Description
Сайт узнавания и позиция гидролиза:
GGGCCC | GGGCC↑C |
CCCGGG | C↓CCGGG |
Источник: Из штамма E.coli, несущего клонированный ген ApaI из Acetobacter pasteurianus.
Определение единицы активности:
За единицу активности принимается количество фермента, необходимое для гидролиза 1 мкг ДНК фага лямбда/BamHI за 1 час при 37°С в 50 мкл реакционной смеси.
Субстрат для определения активности:
ДНК фага лямбда/BamHI
Оптимальный буфер: SE-буфер Y
Активность фермента в различных буферах в процентах от максимальной:
B | G | O | W | Y | ROSE |
50 | 25 | 100 | 50 |
Условия хранения: 10 mM Tris-HCl (pH 7.5); 200 mM NaCl; 0.1 mM EDTA; 7 mM 2-меркаптоэтанол; 200ug/ml BSA; 50% глицерин. Хранить при -20°C.
Лигирование:
После гидролиза 20-кратным избытком фермента более 95% фрагментов ДНК сшиваются ДНК-лигазой и могут быть повторно расщеплены.
Неспецифический гидролиз:
Картина специфического гидролиза не изменяется при обработке 1 мкг ДНК 40 ед фермента в течение 16 часов при 37°C.

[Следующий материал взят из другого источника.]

-- ==== Sys2Proof/Machine/Engines.lean ====
section
/-! DEFINITION. Several engines (spec/60_exceptions.md R149): "the product of independent single-engine models, interleaved
in any order". The parameter NUM_ENGINES (spec/00_scope.md R6) is the length of the list. -/

namespace Sys2Proof.Machine

/-- Engine k executes its next command; no other engine's state is read or written (spec/20_memory.md R53). -/
def stepEngine (es : List State) (k : Nat) : Host.Outcome (List State) Fault Refusal :=
  match es[k]? with
  | none => .refused .noSuchEngine
  | some s =>
    match step s with
    | .next t => .next (es.set k t)
    | .fault r => .fault r
    | .refused r => .refused r

/-- The engines named by a schedule step one after another, stopping at the first that has no step. -/
def runSchedule : List Nat → List State → Host.Outcome (List State) Fault Refusal
  | [], es => .next es
  | k :: rest, es =>
    match stepEngine es k with
    | .next es' => runSchedule rest es'
    | .fault r => .fault r
    | .refused r => .refused r

end Sys2Proof.Machine
end

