-- ==== Sys2Proof/Laws/State.lean ====
section
/-! SUPPORT. One lemma per field per update of the state, true by rfl, so that no later proof unfolds a record update. -/

namespace Sys2Proof.Machine

@[simp] theorem State.setMode_mode (s : State) (m : Mode) : (s.setMode m).mode = m := rfl
@[simp] theorem State.setMode_h (s : State) (m : Mode) : (s.setMode m).h = s.h := rfl
@[simp] theorem State.setMode_N (s : State) (m : Mode) : (s.setMode m).N = s.N := rfl
@[simp] theorem State.setMode_sigma (s : State) (m : Mode) : (s.setMode m).sigma = s.sigma := rfl
@[simp] theorem State.setMode_constructed (s : State) (m : Mode) : (s.setMode m).constructed = s.constructed := rfl
@[simp] theorem State.setMode_pending (s : State) (m : Mode) : (s.setMode m).pending = s.pending := rfl
@[simp] theorem State.setMode_responses (s : State) (m : Mode) : (s.setMode m).responses = s.responses := rfl
@[simp] theorem State.setMode_resets (s : State) (m : Mode) : (s.setMode m).resets = s.resets := rfl

@[simp] theorem State.setH_mode (s : State) (x : Block) : (s.setH x).mode = s.mode := rfl
@[simp] theorem State.setH_h (s : State) (x : Block) : (s.setH x).h = x := rfl
@[simp] theorem State.setH_N (s : State) (x : Block) : (s.setH x).N = s.N := rfl
@[simp] theorem State.setH_sigma (s : State) (x : Block) : (s.setH x).sigma = s.sigma := rfl
@[simp] theorem State.setH_constructed (s : State) (x : Block) : (s.setH x).constructed = s.constructed := rfl
@[simp] theorem State.setH_pending (s : State) (x : Block) : (s.setH x).pending = s.pending := rfl
@[simp] theorem State.setH_responses (s : State) (x : Block) : (s.setH x).responses = s.responses := rfl
@[simp] theorem State.setH_resets (s : State) (x : Block) : (s.setH x).resets = s.resets := rfl

@[simp] theorem State.setN_mode (s : State) (x : Block) : (s.setN x).mode = s.mode := rfl
@[simp] theorem State.setN_h (s : State) (x : Block) : (s.setN x).h = s.h := rfl
@[simp] theorem State.setN_N (s : State) (x : Block) : (s.setN x).N = x := rfl
@[simp] theorem State.setN_sigma (s : State) (x : Block) : (s.setN x).sigma = s.sigma := rfl
@[simp] theorem State.setN_constructed (s : State) (x : Block) : (s.setN x).constructed = s.constructed := rfl
@[simp] theorem State.setN_pending (s : State) (x : Block) : (s.setN x).pending = s.pending := rfl
@[simp] theorem State.setN_responses (s : State) (x : Block) : (s.setN x).responses = s.responses := rfl
@[simp] theorem State.setN_resets (s : State) (x : Block) : (s.setN x).resets = s.resets := rfl

@[simp] theorem State.setSigma_mode (s : State) (x : Block) : (s.setSigma x).mode = s.mode := rfl
@[simp] theorem State.setSigma_h (s : State) (x : Block) : (s.setSigma x).h = s.h := rfl
@[simp] theorem State.setSigma_N (s : State) (x : Block) : (s.setSigma x).N = s.N := rfl
@[simp] theorem State.setSigma_sigma (s : State) (x : Block) : (s.setSigma x).sigma = x := rfl
@[simp] theorem State.setSigma_constructed (s : State) (x : Block) : (s.setSigma x).constructed = s.constructed := rfl
@[simp] theorem State.setSigma_pending (s : State) (x : Block) : (s.setSigma x).pending = s.pending := rfl
@[simp] theorem State.setSigma_responses (s : State) (x : Block) : (s.setSigma x).responses = s.responses := rfl
@[simp] theorem State.setSigma_resets (s : State) (x : Block) : (s.setSigma x).resets = s.resets := rfl

@[simp] theorem State.setConstructed_mode (s : State) : s.setConstructed.mode = s.mode := rfl
@[simp] theorem State.setConstructed_h (s : State) : s.setConstructed.h = s.h := rfl
@[simp] theorem State.setConstructed_N (s : State) : s.setConstructed.N = s.N := rfl
@[simp] theorem State.setConstructed_sigma (s : State) : s.setConstructed.sigma = s.sigma := rfl
@[simp] theorem State.setConstructed_constructed (s : State) : s.setConstructed.constructed = true := rfl
@[simp] theorem State.setConstructed_pending (s : State) : s.setConstructed.pending = s.pending := rfl
@[simp] theorem State.setConstructed_responses (s : State) : s.setConstructed.responses = s.responses := rfl
@[simp] theorem State.setConstructed_resets (s : State) : s.setConstructed.resets = s.resets := rfl

@[simp] theorem State.setPending_mode (s : State) (is : List HostInput) : (s.setPending is).mode = s.mode := rfl
@[simp] theorem State.setPending_h (s : State) (is : List HostInput) : (s.setPending is).h = s.h := rfl
@[simp] theorem State.setPending_N (s : State) (is : List HostInput) : (s.setPending is).N = s.N := rfl
@[simp] theorem State.setPending_sigma (s : State) (is : List HostInput) : (s.setPending is).sigma = s.sigma := rfl
@[simp] theorem State.setPending_constructed (s : State) (is : List HostInput) : (s.setPending is).constructed = s.constructed := rfl
@[simp] theorem State.setPending_pending (s : State) (is : List HostInput) : (s.setPending is).pending = is := rfl
@[simp] theorem State.setPending_responses (s : State) (is : List HostInput) : (s.setPending is).responses = s.responses := rfl
@[simp] theorem State.setPending_resets (s : State) (is : List HostInput) : (s.setPending is).resets = s.resets := rfl

@[simp] theorem State.respond_mode (s : State) (d : Block) : (s.respond d).mode = s.mode := rfl
@[simp] theorem State.respond_h (s : State) (d : Block) : (s.respond d).h = s.h := rfl
@[simp] theorem State.respond_N (s : State) (d : Block) : (s.respond d).N = s.N := rfl
@[simp] theorem State.respond_sigma (s : State) (d : Block) : (s.respond d).sigma = s.sigma := rfl
@[simp] theorem State.respond_constructed (s : State) (d : Block) : (s.respond d).constructed = s.constructed := rfl
@[simp] theorem State.respond_pending (s : State) (d : Block) : (s.respond d).pending = s.pending := rfl
@[simp] theorem State.respond_responses (s : State) (d : Block) : (s.respond d).responses = s.responses ++ [{ dout := d, digest := digestBytes s.mode d }] := rfl
@[simp] theorem State.respond_resets (s : State) (d : Block) : (s.respond d).resets = s.resets := rfl

@[simp] theorem State.issue_mode (s : State) (t : Transaction) : (s.issue t).mode = s.mode := rfl
@[simp] theorem State.issue_h (s : State) (t : Transaction) : (s.issue t).h = s.h := rfl
@[simp] theorem State.issue_N (s : State) (t : Transaction) : (s.issue t).N = s.N := rfl
@[simp] theorem State.issue_sigma (s : State) (t : Transaction) : (s.issue t).sigma = s.sigma := rfl
@[simp] theorem State.issue_constructed (s : State) (t : Transaction) : (s.issue t).constructed = s.constructed := rfl
@[simp] theorem State.issue_pending (s : State) (t : Transaction) : (s.issue t).pending = .command t :: s.pending := rfl
@[simp] theorem State.issue_responses (s : State) (t : Transaction) : (s.issue t).responses = s.responses := rfl
@[simp] theorem State.issue_resets (s : State) (t : Transaction) : (s.issue t).resets = s.resets := rfl

@[simp] theorem hardwareReset_mode (s : State) : (hardwareReset s).mode = Config.resetMode (s.resets + 1) := rfl
@[simp] theorem hardwareReset_h (s : State) : (hardwareReset s).h = Config.resetH (s.resets + 1) := rfl
@[simp] theorem hardwareReset_N (s : State) : (hardwareReset s).N = Config.resetN (s.resets + 1) := rfl
@[simp] theorem hardwareReset_sigma (s : State) : (hardwareReset s).sigma = Config.resetSigma (s.resets + 1) := rfl
@[simp] theorem hardwareReset_constructed (s : State) : (hardwareReset s).constructed = false := rfl
@[simp] theorem hardwareReset_pending (s : State) : (hardwareReset s).pending = s.pending := rfl
@[simp] theorem hardwareReset_responses (s : State) : (hardwareReset s).responses = [] := rfl
@[simp] theorem hardwareReset_resets (s : State) : (hardwareReset s).resets = s.resets + 1 := rfl

@[simp] theorem initialise_mode (m : Mode) (s : State) : (initialise m s).mode = s.mode := rfl
@[simp] theorem initialise_h (m : Mode) (s : State) : (initialise m s).h = iv m := rfl
@[simp] theorem initialise_N (m : Mode) (s : State) : (initialise m s).N = 0 := rfl
@[simp] theorem initialise_sigma (m : Mode) (s : State) : (initialise m s).sigma = 0 := rfl
@[simp] theorem initialise_constructed (m : Mode) (s : State) : (initialise m s).constructed = s.constructed := rfl
@[simp] theorem initialise_pending (m : Mode) (s : State) : (initialise m s).pending = s.pending := rfl
@[simp] theorem initialise_responses (m : Mode) (s : State) : (initialise m s).responses = s.responses := rfl
@[simp] theorem initialise_resets (m : Mode) (s : State) : (initialise m s).resets = s.resets := rfl

@[simp] theorem absorbBlock_mode (m : Block) (s : State) : (absorbBlock m s).mode = s.mode := rfl
@[simp] theorem absorbBlock_h (m : Block) (s : State) : (absorbBlock m s).h = compress m s.N s.h false := rfl
@[simp] theorem absorbBlock_N (m : Block) (s : State) : (absorbBlock m s).N = add512le s.N (blk 512) := rfl
@[simp] theorem absorbBlock_sigma (m : Block) (s : State) : (absorbBlock m s).sigma = add512le s.sigma m := rfl
@[simp] theorem absorbBlock_constructed (m : Block) (s : State) : (absorbBlock m s).constructed = s.constructed := rfl
@[simp] theorem absorbBlock_pending (m : Block) (s : State) : (absorbBlock m s).pending = s.pending := rfl
@[simp] theorem absorbBlock_responses (m : Block) (s : State) : (absorbBlock m s).responses = s.responses := rfl
@[simp] theorem absorbBlock_resets (m : Block) (s : State) : (absorbBlock m s).resets = s.resets := rfl

/-- The h that FINALIZE leaves (R123 steps 2, 4 and 5), in one expression over the state before the command. -/
theorem finalizeTail_h (r : BitVec 6) (din : Block) (s : State) :
    (finalizeTail r din s).h =
      compress (add512le s.sigma (mkpad din r)) 0
        (compress (add512le s.N (blk (8 * r.toNat))) 0 (compress (mkpad din r) s.N s.h false) true) true := rfl

@[simp] theorem finalizeTail_mode (r : BitVec 6) (din : Block) (s : State) :
    (finalizeTail r din s).mode = s.mode := rfl
@[simp] theorem finalizeTail_N (r : BitVec 6) (din : Block) (s : State) :
    (finalizeTail r din s).N = add512le s.N (blk (8 * r.toNat)) := rfl
@[simp] theorem finalizeTail_sigma (r : BitVec 6) (din : Block) (s : State) :
    (finalizeTail r din s).sigma = add512le s.sigma (mkpad din r) := rfl
@[simp] theorem finalizeTail_constructed (r : BitVec 6) (din : Block) (s : State) :
    (finalizeTail r din s).constructed = s.constructed := rfl
@[simp] theorem finalizeTail_pending (r : BitVec 6) (din : Block) (s : State) :
    (finalizeTail r din s).pending = s.pending := rfl
@[simp] theorem finalizeTail_resets (r : BitVec 6) (din : Block) (s : State) :
    (finalizeTail r din s).resets = s.resets := rfl

/-- FINALIZE delivers the h it leaves, once (R127, R128). -/
@[simp] theorem finalizeTail_responses (r : BitVec 6) (din : Block) (s : State) :
    (finalizeTail r din s).responses =
      s.responses ++ [{ dout := (finalizeTail r din s).h, digest := digestBytes s.mode (finalizeTail r din s).h }] := rfl

end Sys2Proof.Machine
end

Чувствительность к метилированию: Блокируется при перекрывании Dcm-метилированием (CmCWGG): GGGCCCWGG.
С ферментом поставляется: 10 Х SE-буфер Y, BSA (кроме E019T и E020T)
Для фасовок Turbo (E019T и E020T) прикладывается буфер ROSE.
Примечание:
Для достижения 100% активности BSA следует добавлять в реакционную смесь до концентрации 100 мкг/мл.
BSA при длительной инкубации использовать не рекомендуется.
Литература:
Seurinck, J., Van de Voorde, A., Van Montagu, M. Nucleic Acids. Res.11: 4409-4415 (1983).